Les importará qué tan rápido podemos movilizarnos, cuántos proyectiles podemos disparar y si todavía tenemos la voluntad de luchar.

Los reclutas se someten a entrenamiento físico en el Centro de Entrenamiento de Comandos de los Royal Marines en noviembre en Lympstone.

Los reclutas se someten a entrenamiento físico en el Centro de Entrenamiento de Comandos de los Royal Marines en noviembre en Lympstone.

La verdadera medida de inclusión en el Ejército es simple: ¿la persona que está a tu lado te sacará de una zanja bajo fuego? Todo lo demás es pompa.

La carta es el síntoma de una clase de oficiales aterrorizados de parecer detrás de la curva moral. Quieren agradar, ser civilizados, ser “vistos”.

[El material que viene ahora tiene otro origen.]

/-! ## setCore -/

@[simp] theorem setCore_mem (s : State) (n : Nat) (x : Core) : (s.setCore n x).mem = s.mem := rfl
@[simp] theorem setCore_dir (s : State) (n : Nat) (x : Core) : (s.setCore n x).dir = s.dir := rfl
@[simp] theorem setCore_dev (s : State) (n : Nat) (x : Core) : (s.setCore n x).dev = s.dev := rfl
@[simp] theorem setCore_teams (s : State) (n : Nat) (x : Core) : (s.setCore n x).teams = s.teams := rfl
@[simp] theorem setCore_courses (s : State) (n : Nat) (x : Core) : (s.setCore n x).courses = s.courses := rfl
@[simp] theorem setCore_cores (s : State) (n : Nat) (x : Core) : (s.setCore n x).cores = SMap.put s.cores n x := rfl
@[simp] theorem setCore_quads (s : State) (n : Nat) (x : Core) : (s.setCore n x).quads = s.quads := rfl
@[simp] theorem setCore_dies (s : State) (n : Nat) (x : Core) : (s.setCore n x).dies = s.dies := rfl
@[simp] theorem setCore_pkgs (s : State) (n : Nat) (x : Core) : (s.setCore n x).pkgs = s.pkgs := rfl
@[simp] theorem setCore_flights (s : State) (n : Nat) (x : Core) : (s.setCore n x).flights = s.flights := rfl
@[simp] theorem setCore_copies (s : State) (n : Nat) (x : Core) : (s.setCore n x).copies = s.copies := rfl
@[simp] theorem setCore_mortar (s : State) (n : Nat) (x : Core) : (s.setCore n x).mortar = s.mortar := rfl
@[simp] theorem setCore_joints (s : State) (n : Nat) (x : Core) : (s.setCore n x).joints = s.joints := rfl
@[simp] theorem setCore_wideBars (s : State) (n : Nat) (x : Core) : (s.setCore n x).wideBars = s.wideBars := rfl
@[simp] theorem setCore_packets (s : State) (n : Nat) (x : Core) : (s.setCore n x).packets = s.packets := rfl
@[simp] theorem setCore_circuitChunks (s : State) (n : Nat) (x : Core) : (s.setCore n x).circuitChunks = s.circuitChunks := rfl
@[simp] theorem setCore_frames (s : State) (n : Nat) (x : Core) : (s.setCore n x).frames = s.frames := rfl
@[simp] theorem setCore_outbox (s : State) (n : Nat) (x : Core) : (s.setCore n x).outbox = s.outbox := rfl
@[simp] theorem setCore_agenda (s : State) (n : Nat) (x : Core) : (s.setCore n x).agenda = s.agenda := rfl
@[simp] theorem setCore_floors (s : State) (n : Nat) (x : Core) : (s.setCore n x).floors = s.floors := rfl
@[simp] theorem setCore_dirty (s : State) (n : Nat) (x : Core) : (s.setCore n x).dirty = s.dirty := rfl
@[simp] theorem setCore_refTime (s : State) (n : Nat) (x : Core) : (s.setCore n x).refTime = s.refTime := rfl
@[simp] theorem setCore_before (s : State) (n : Nat) (x : Core) : (s.setCore n x).before = s.before := rfl
@[simp] theorem setCore_cur (s : State) (n : Nat) (x : Core) : (s.setCore n x).cur = s.cur := rfl
@[simp] theorem setCore_fresh (s : State) (n : Nat) (x : Core) : (s.setCore n x).fresh = s.fresh := rfl

/-! ## setQuad -/

@[simp] theorem setQuad_mem (s : State) (n : Nat) (x : Quad) : (s.setQuad n x).mem = s.mem := rfl
@[simp] theorem setQuad_dir (s : State) (n : Nat) (x : Quad) : (s.setQuad n x).dir = s.dir := rfl
@[simp] theorem setQuad_dev (s : State) (n : Nat) (x : Quad) : (s.setQuad n x).dev = s.dev := rfl
@[simp] theorem setQuad_teams (s : State) (n : Nat) (x : Quad) : (s.setQuad n x).teams = s.teams := rfl
@[simp] theorem setQuad_courses (s : State) (n : Nat) (x : Quad) : (s.setQuad n x).courses = s.courses := rfl
@[simp] theorem setQuad_cores (s : State) (n : Nat) (x : Quad) : (s.setQuad n x).cores = s.cores := rfl
@[simp] theorem setQuad_quads (s : State) (n : Nat) (x : Quad) : (s.setQuad n x).quads = SMap.put s.quads n x := rfl
@[simp] theorem setQuad_dies (s : State) (n : Nat) (x : Quad) : (s.setQuad n x).dies = s.dies := rfl
@[simp] theorem setQuad_pkgs (s : State) (n : Nat) (x : Quad) : (s.setQuad n x).pkgs = s.pkgs := rfl
@[simp] theorem setQuad_flights (s : State) (n : Nat) (x : Quad) : (s.setQuad n x).flights = s.flights := rfl
@[simp] theorem setQuad_copies (s : State) (n : Nat) (x : Quad) : (s.setQuad n x).copies = s.copies := rfl
@[simp] theorem setQuad_mortar (s : State) (n : Nat) (x : Quad) : (s.setQuad n x).mortar = s.mortar := rfl
@[simp] theorem setQuad_joints (s : State) (n : Nat) (x : Quad) : (s.setQuad n x).joints = s.joints := rfl
@[simp] theorem setQuad_wideBars (s : State) (n : Nat) (x : Quad) : (s.setQuad n x).wideBars = s.wideBars := rfl
@[simp] theorem setQuad_packets (s : State) (n : Nat) (x : Quad) : (s.setQuad n x).packets = s.packets := rfl
@[simp] theorem setQuad_circuitChunks (s : State) (n : Nat) (x : Quad) : (s.setQuad n x).circuitChunks = s.circuitChunks := rfl
@[simp] theorem setQuad_frames (s : State) (n : Nat) (x : Quad) : (s.setQuad n x).frames = s.frames := rfl
@[simp] theorem setQuad_outbox (s : State) (n : Nat) (x : Quad) : (s.setQuad n x).outbox = s.outbox := rfl
@[simp] theorem setQuad_agenda (s : State) (n : Nat) (x : Quad) : (s.setQuad n x).agenda = s.agenda := rfl
@[simp] theorem setQuad_floors (s : State) (n : Nat) (x : Quad) : (s.setQuad n x).floors = s.floors := rfl
@[simp] theorem setQuad_dirty (s : State) (n : Nat) (x : Quad) : (s.setQuad n x).dirty = s.dirty := rfl
@[simp] theorem setQuad_refTime (s : State) (n : Nat) (x : Quad) : (s.setQuad n x).refTime = s.refTime := rfl
@[simp] theorem setQuad_before (s : State) (n : Nat) (x : Quad) : (s.setQuad n x).before = s.before := rfl
@[simp] theorem setQuad_cur (s : State) (n : Nat) (x : Quad) : (s.setQuad n x).cur = s.cur := rfl
@[simp] theorem setQuad_fresh (s : State) (n : Nat) (x : Quad) : (s.setQuad n x).fresh = s.fresh := rfl

/-! ## setDie -/

@[simp] theorem setDie_mem (s : State) (n : Nat) (x : Die) : (s.setDie n x).mem = s.mem := rfl
@[simp] theorem setDie_dir (s : State) (n : Nat) (x : Die) : (s.setDie n x).dir = s.dir := rfl
@[simp] theorem setDie_dev (s : State) (n : Nat) (x : Die) : (s.setDie n x).dev = s.dev := rfl
@[simp] theorem setDie_teams (s : State) (n : Nat) (x : Die) : (s.setDie n x).teams = s.teams := rfl
@[simp] theorem setDie_courses (s : State) (n : Nat) (x : Die) : (s.setDie n x).courses = s.courses := rfl
@[simp] theorem setDie_cores (s : State) (n : Nat) (x : Die) : (s.setDie n x).cores = s.cores := rfl
@[simp] theorem setDie_quads (s : State) (n : Nat) (x : Die) : (s.setDie n x).quads = s.quads := rfl
@[simp] theorem setDie_dies (s : State) (n : Nat) (x : Die) : (s.setDie n x).dies = SMap.put s.dies n x := rfl
@[simp] theorem setDie_pkgs (s : State) (n : Nat) (x : Die) : (s.setDie n x).pkgs = s.pkgs := rfl
@[simp] theorem setDie_flights (s : State) (n : Nat) (x : Die) : (s.setDie n x).flights = s.flights := rfl
@[simp] theorem setDie_copies (s : State) (n : Nat) (x : Die) : (s.setDie n x).copies = s.copies := rfl
@[simp] theorem setDie_mortar (s : State) (n : Nat) (x : Die) : (s.setDie n x).mortar = s.mortar := rfl
@[simp] theorem setDie_joints (s : State) (n : Nat) (x : Die) : (s.setDie n x).joints = s.joints := rfl
@[simp] theorem setDie_wideBars (s : State) (n : Nat) (x : Die) : (s.setDie n x).wideBars = s.wideBars := rfl
@[simp] theorem setDie_packets (s : State) (n : Nat) (x : Die) : (s.setDie n x).packets = s.packets := rfl
@[simp] theorem setDie_circuitChunks (s : State) (n : Nat) (x : Die) : (s.setDie n x).circuitChunks = s.circuitChunks := rfl
@[simp] theorem setDie_frames (s : State) (n : Nat) (x : Die) : (s.setDie n x).frames = s.frames := rfl
@[simp] theorem setDie_outbox (s : State) (n : Nat) (x : Die) : (s.setDie n x).outbox = s.outbox := rfl
@[simp] theorem setDie_agenda (s : State) (n : Nat) (x : Die) : (s.setDie n x).agenda = s.agenda := rfl
@[simp] theorem setDie_floors (s : State) (n : Nat) (x : Die) : (s.setDie n x).floors = s.floors := rfl
@[simp] theorem setDie_dirty (s : State) (n : Nat) (x : Die) : (s.setDie n x).dirty = s.dirty := rfl
@[simp] theorem setDie_refTime (s : State) (n : Nat) (x : Die) : (s.setDie n x).refTime = s.refTime := rfl
@[simp] theorem setDie_before (s : State) (n : Nat) (x : Die) : (s.setDie n x).before = s.before := rfl
@[simp] theorem setDie_cur (s : State) (n : Nat) (x : Die) : (s.setDie n x).cur = s.cur := rfl
@[simp] theorem setDie_fresh (s : State) (n : Nat) (x : Die) : (s.setDie n x).fresh = s.fresh := rfl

Pero un ejército que quiere agradar ya está medio derrotado. Su trabajo no es ser admirado sino temido por sus enemigos y respetado por sus aliados.

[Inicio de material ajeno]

-- ==== Sys2Proof/Tests/Slice0.lean ====
section
/-! SUPPORT. Tests: instruction words written out from the spec's encodings, ill-formed instructions, one-step results worked out by hand
from the spec's rules, and for each statement a state that meets its hypotheses. -/

namespace Sys2Proof.Tests

open Sys2Proof Sys2Proof.Machine Sys2Proof.Spec

set_option Elab.async false

/-! ## States -/

/-- Reset with an instruction's word placed and its agent executing; its course and its team as they start. -/
def wordOf (i : Instr) : Word := (encode i).getD 0#32
def placed (i : Instr) : State := { State.reset.place (wordOf i) with agenda := [], cur := placedAgent (opOf (wordOf i)) }
def courseOf (i : Instr) : Course := placedCourse (opOf (wordOf i))
def teamOf (i : Instr) : Team := placedTeam (opOf (wordOf i))

/-- The same with the course, or the team, changed. -/
def withCourse (i : Instr) (f : Course → Course) : State := (placed i).setCourse 0 (f (courseOf i))
def withTeam (i : Instr) (f : Team → Team) : State := (placed i).setTeam 0 (f (teamOf i))

/-! ## Words (R29, R43, R44 and the opcode table: the opcode in bits 31 to 24, each field at its place) -/

/-- Every word decodes to its instruction, and is the word its instruction encodes to. -/
def reads (xs : List (Word × Instr)) : Bool := xs.all fun x => (match decode x.1 with | .ok i => i == x.2 | .error _ => false) && encode x.2 == some x.1
theorem test_words_0 : reads
  [(0x00000000#32, .nop), (0x0101CB9C#32, .setm 7#4 2972#14), (0x02000000#32, .getm 0#6), (0x03000000#32, .yield), (0x04000000#32, .exit),
    (0x04000001#32, .exitSaved), (0x050033A9#32, .trap 13225#18), (0x0603CBD8#32, .bkpt 248792#18), (0x07780372#32, .gsr 30#6 882#12),
    (0x08016899#32, .gsw 22#6 2201#12), (0x09500009#32, .xsr 20#6 9#5), (0x0A011000#32, .xsw 17#6 0#5), (0x0B000000#32, .eret),
    (0x0C000008#32, .fence 0#1 1#1 0#3), (0x0D000782#32, .xfence 30#6 2#6), (0x0EFD640C#32, .waita 63#6 22#6 16#6 1#3 1#1 0#2),
    (0x0F31E281#32, .waitc 12#6 30#6 10#6 1#3)] = true := by decide
theorem test_words_1 : reads
  [(0x10794440#32, .iadd 30#6 20#6 17#6), (0x11FF0580#32, .isub 63#6 48#6 22#6), (0x12410080#32, .imul 16#6 16#6 2#6), (0x13FE1280#32, .imulh 63#6 33#6 10#6),
    (0x1448884A#32, .imad 18#6 8#6 33#6 10#6), (0x15510300#32, .imin 20#6 16#6 12#6), (0x16888400#32, .imax 34#6 8#6 16#6), (0x1745E000#32, .iabs 17#6 30#6),
    (0x18790100#32, .and 30#6 16#6 4#6), (0x19011000#32, .or 0#6 17#6 0#6), (0x1A421480#32, .xor 16#6 33#6 18#6), (0x1B411440#32, .andn 16#6 17#6 17#6),
    (0x1C794000#32, .shl 30#6 20#6 0#6), (0x1D50C480#32, .shr 20#6 12#6 18#6), (0x1E521580#32, .sar 20#6 33#6 22#6), (0x1F840440#32, .rotl 33#6 0#6 17#6)] = true := by decide
theorem test_words_2 : reads
  [(0x208B0000#32, .popc 34#6 48#6), (0x21516000#32, .clz 20#6 22#6), (0x22008000#32, .brev 0#6 8#6), (0x23FF2C00#32, .bfx 63#6 50#6 48#6),
    (0x24404C1E#32, .bfi 16#6 4#6 48#6 30#6), (0x25FCCC91#32, .perm 63#6 12#6 50#6 17#6), (0x2640C845#32, .sel 16#6 12#6 33#6 0#1 5#3),
    (0x27FF0186#32, .lea 63#6 48#6 6#6 0#1 6#3), (0x2808C002#32, .cmp 0#3 2#3 12#6 0#6 2#6), (0x29088810#32, .cmpi 0#3 2#3 8#6 4#3 16#9),
    (0x2AFCC916#32, .addi 63#6 12#6 2326#12), (0x2BFC232F#32, .andi 63#6 2#6 815#12), (0x2C870069#32, .ori 33#6 48#6 105#12),
    (0x2D852997#32, .xori 33#6 18#6 2455#12), (0x2E451300#32, .shli 17#6 17#6 12#6), (0x2F50A840#32, .shri 20#6 10#6 33#6 0#1)] = true := by decide
theorem test_words_3 : reads
  [(0x3044C5E8#32, .li 17#6 50664#18), (0x31443F4E#32, .lih 17#6 16206#14), (0x32400000#32, .mov 16#6 0#6), (0x3358A086#32, .idot4 22#6 10#6 2#6 6#6),
    (0x34EC4038#32, .pmov 7#3 3#3 4#6 1#1 24#5), (0x35206141#32, .plop 1#3 0#3 6#3 5#3 1#4)] = true := by decide
theorem test_words_4 : reads
  [(0x40FF2480#32, .fadd 63#6 50#6 18#6), (0x41870580#32, .fsub 33#6 48#6 22#6), (0x42416280#32, .fmul 16#6 22#6 10#6),
    (0x43594522#32, .fma 22#6 20#6 20#6 34#6), (0x44032480#32, .fnma 0#6 50#6 18#6 0#6), (0x45788580#32, .fmin 30#6 8#6 22#6),
    (0x46470280#32, .fmax 17#6 48#6 10#6), (0x47788000#32, .fabs 30#6 8#6), (0x485B2000#32, .fneg 22#6 50#6), (0x49AB2880#32, .fcmp 5#3 2#3 50#6 34#6 0#6),
    (0x4A491000#32, .fclass 18#6 17#6), (0x4B422000#32, .frcp 16#6 34#6), (0x4CFE1000#32, .frsq 63#6 33#6), (0x4D791000#32, .fsqrt 30#6 17#6),
    (0x4E78A000#32, .fex2 30#6 10#6), (0x4F448000#32, .flg2 17#6 8#6)] = true := by decide
theorem test_words_5 : reads
  [(0x50FC6000#32, .fsin 63#6 6#6), (0x51FD6000#32, .fcos 63#6 22#6), (0x52446480#32, .fscl 17#6 6#6 18#6), (0x538B2000#32, .frnd 34#6 50#6),
    (0x5458A007#32, .cvt 22#6 10#6 7#4), (0x55400281#32, .cvtn 16#6 0#6 10#6 1#4), (0x56512886#32, .cvtw 20#6 18#6 34#6 6#4),
    (0x57484780#32, .fdot2 18#6 4#6 30#6 0#6)] = true := by decide
theorem test_words_6 : reads
  [(0x60416842#32, .shfl 16#6 22#6 33#6 2#2), (0x61402000#32, .vote 16#6 0#1 2#3 0#6), (0x620B0480#32, .bcst 2#6 48#6 18#6), (0x63004002#32, .rdx 4#6 2#6),
    (0x64416000#32, .rdxwWait 16#6 22#6), (0x64300001#32, .rdxwSeq 12#6), (0x64010182#32, .rdxwSet 16#6 6#6), (0x65882000#32, .scan 34#6 2#6 0#6),
    (0x6618000C#32, .mbwVector 6#6 12#4), (0x66500803#32, .mbwGroup 20#6 3#4), (0x6718001F#32, .mbrVector 6#6 1#1 15#4),
    (0x67780816#32, .mbrGroup 30#6 1#1 6#4)] = true := by decide
theorem test_words_7 : reads
  [(0x70E68F9C#32, .bra 1#1 6#3 429980#20), (0x71D23684#32, .brc 1#1 5#3 145028#20), (0x72000000#32, .join), (0x7304452D#32, .call 279853#20),
    (0x74000000#32, .ret), (0x75006001#32, .jmpi 6#6 1#1), (0x76A6C36F#32, .loop 10#4 443247#20), (0x77F05897#32, .balw 15#4 22679#20),
    (0x780003AE#32, .bar 14#5 2#2 14#4), (0x7900C049#32, .barx 12#6 1#2 1#3 1#3), (0x7A50A002#32, .gbara 20#6 10#6 0#6 2#2),
    (0x7B45E086#32, .gbarw 17#6 30#6 2#6 6#3), (0x7C211000#32, .step 8#6 17#6 0#1), (0x7D41E000#32, .stepe 16#6 30#6), (0x7E400116#32, .carve 2#3 4#5 22#6)] = true := by decide
theorem test_words_8 : reads
  [(0x80470C23#32, .ld 17#6 48#6 3107#12), (0x81482D7C#32, .ldn 18#6 2#6 3452#12), (0x8210C18C#32, .st 4#6 12#6 396#12),
    (0x835026A3#32, .stn 20#6 2#6 1699#12), (0x8441ED76#32, .lds 16#6 30#6 3446#12), (0x8541E3DE#32, .sts 16#6 30#6 990#12),
    (0x8658C207#32, .ldx 22#6 12#6 8#6 1#1 3#2), (0x87780843#32, .stx 30#6 0#6 33#6 0#1 3#2), (0x88432005#32, .ldacq 16#6 50#6 5#3),
    (0x89230005#32, .strel 8#6 48#6 5#3), (0x8A4B2001#32, .ldsc 18#6 50#6 1#3), (0x8B484000#32, .stsc 18#6 4#6 0#3),
    (0x8C85609D#32, .atom 33#6 22#6 2#6 3#3 5#3), (0x8D8A211B#32, .atomar 34#6 34#6 4#6 3#3 3#3), (0x8E4A2121#32, .atomsc 18#6 34#6 4#6 4#3 1#3),
    (0x8F7B2024#32, .red 30#6 50#6 4#3 4#3)] = true := by decide
theorem test_words_9 : reads
  [(0x9040A784#32, .atoms 16#6 10#6 30#6 4#3), (0x91072AF9#32, .pref 1#2 50#6 2809#12), (0x9218A400#32, .flagw 6#6 10#6 16#6 0#4),
    (0x930003F8#32, .cctl 0#2 0#6 1016#12)] = true := by decide
theorem test_words_A : reads
  [(0xA000040B#32, .cpy 0#6 16#6 11#5), (0xA1008786#32, .cpyt 8#6 30#6 6#3), (0xA201059D#32, .cpyw 16#6 22#6 3#3 5#3), (0xA3010000#32, .cpyo 16#6 0#6 0#3),
    (0xA4008481#32, .cpyr 8#6 18#6 1#3), (0xA5008481#32, .cpyx 8#6 18#6 1#3), (0xA6010186#32, .cpyq 16#6 6#6 6#3)] = true := by decide
theorem test_words_B : reads
  [(0xB0291000#32, .mgo 10#6 17#6), (0xB1406003#32, .mwait 16#6 6#6 3#3)] = true := by decide
theorem test_words_C : reads
  [(0xC1840000#32, .mzero 33#6), (0xC20111A4#32, .mout 0#6 17#6 6#6 4#3 4#3), (0xC3484000#32, .mload 18#6 4#6 0#3), (0xC4008400#32, .mamax 8#6 16#6),
    (0xC5000001#32, .mfence 1#1), (0xC6000315#32, .mbar 12#5 1#2 5#4), (0xC720EC76#32, .mli 8#6 60534#17), (0xC70249EC#32, .mliH 0#6 18924#15),
    (0xC8086888#32, .madd 2#6 6#6 2184#12), (0xC98A382E#32, .mloop 8#4 669742#20), (0xCA0BB4AC#32, .mjmp 767148#20), (0xCB000000#32, .mend),
    (0xC0402811#32, .mma 16#6 2#6 32#6 0#1 1#1 1#4), (0xCC000002#32, .mfill 0#2 2#6), (0xCD516281#32, .mscl 20#6 22#6 10#6 1#1)] = true := by decide
theorem test_words_D : reads
  [(0xD0184440#32, .gadd 6#6 4#6 17#6), (0xD1454400#32, .gsub 17#6 20#6 16#6), (0xD2504180#32, .gmul 20#6 4#6 6#6), (0xD3302400#32, .gand 12#6 2#6 16#6),
    (0xD449E300#32, .gor 18#6 30#6 12#6), (0xD5110580#32, .gxor 4#6 16#6 22#6), (0xD620A500#32, .gshl 8#6 10#6 20#6), (0xD7FD0080#32, .gshr 63#6 16#6 2#6),
    (0xD8FDE180#32, .gsar 63#6 30#6 6#6), (0xD9110180#32, .gmin 4#6 16#6 6#6), (0xDA31E500#32, .gmax 12#6 30#6 20#6),
    (0xDB908002#32, .gcmp 4#3 4#3 8#6 0#6 2#6), (0xDC00033B#32, .gli 0#6 827#17), (0xDC52122D#32, .gliH 20#6 4653#15),
    (0xDD18CC4F#32, .gaddi 6#6 12#6 3151#12), (0xDE4004A5#32, .gld 16#6 0#6 1189#12), (0xDF31E7BB#32, .gst 12#6 30#6 1979#12)] = true := by decide
theorem test_words_E : reads
  [(0xE0290001#32, .mtaga 10#6 16#6 1#2), (0xE1306C00#32, .mtagf 12#6 6#6 48#6), (0xE2080200#32, .mjoinVector 2#6 0#6 8#6 0#3),
    (0xE2000124#32, .mjoinGroup 0#6 4#6 4#3), (0xE3588032#32, .launch 22#6 8#6 50#6), (0xE4780102#32, .lqcfg 30#6 0#6 4#6 2#6),
    (0xE5208500#32, .snapArm 8#6 8#6 20#6), (0xE5490C01#32, .snapCancel 18#6 16#6), (0xE5491082#32, .snapLoad 18#6 17#6 2#6),
    (0xE6008184#32, .keyld 0#6 8#6 6#6 1#1 0#2), (0xE7482501#32, .migrCpy 18#6 2#6 20#6 1#2), (0xE7010105#32, .migrEnd 0#6 16#6 4#6 1#2),
    (0xE80B0482#32, .tslot 2#6 48#6 18#6 2#2), (0xE9030102#32, .tlbi 48#6 4#6 0#1 2#2), (0xEA004000#32, .pendBind 4#6), (0xEA010001#32, .pendImp 16#6)] = true := by decide
theorem test_words_F : reads
  [(0xF0286400#32, .creq 10#6 6#6 16#6), (0xF130C401#32, .cawt 12#6 12#6 16#6 1#1), (0xF2430780#32, .cuse 16#6 48#6 30#6), (0xF3FC8001#32, .crel 63#6 8#6 1#1),
    (0xF4014000#32, .cstat 0#6 20#6), (0xF5416780#32, .epsnd 16#6 22#6 30#6), (0xF6FC2300#32, .eprcv 63#6 2#6 12#6), (0xF7200000#32, .time 8#6),
    (0xF879E000#32, .htune 30#6 30#6 0#1)] = true := by decide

La gran ironía es que las bases todavía entienden esto perfectamente.

Son sólo los altos mandos –mimados, criados en comités, políticamente formados en casa– quienes parecen haberlo olvidado.

La clave es que no es crueldad lo que ha desaparecido, sino seriedad.

Cuando las instituciones empiezan a hablar como ONG, empiezan a pensar como ellas, revisando, consultando y disculpándose sin cesar mientras el resto del mundo sigue con la realidad.

Y así, a medida que el orden global se fractura, el ejército británico se ocupa de la gestión cultural.

Es difícil decidir qué es más peligroso: el cinismo de nuestros enemigos o el ensimismamiento de nuestros líderes.

Un ejército que ya no puede distinguir entre moral y moralidad corre el riesgo de ser irrelevante tanto en la guerra como en la paz.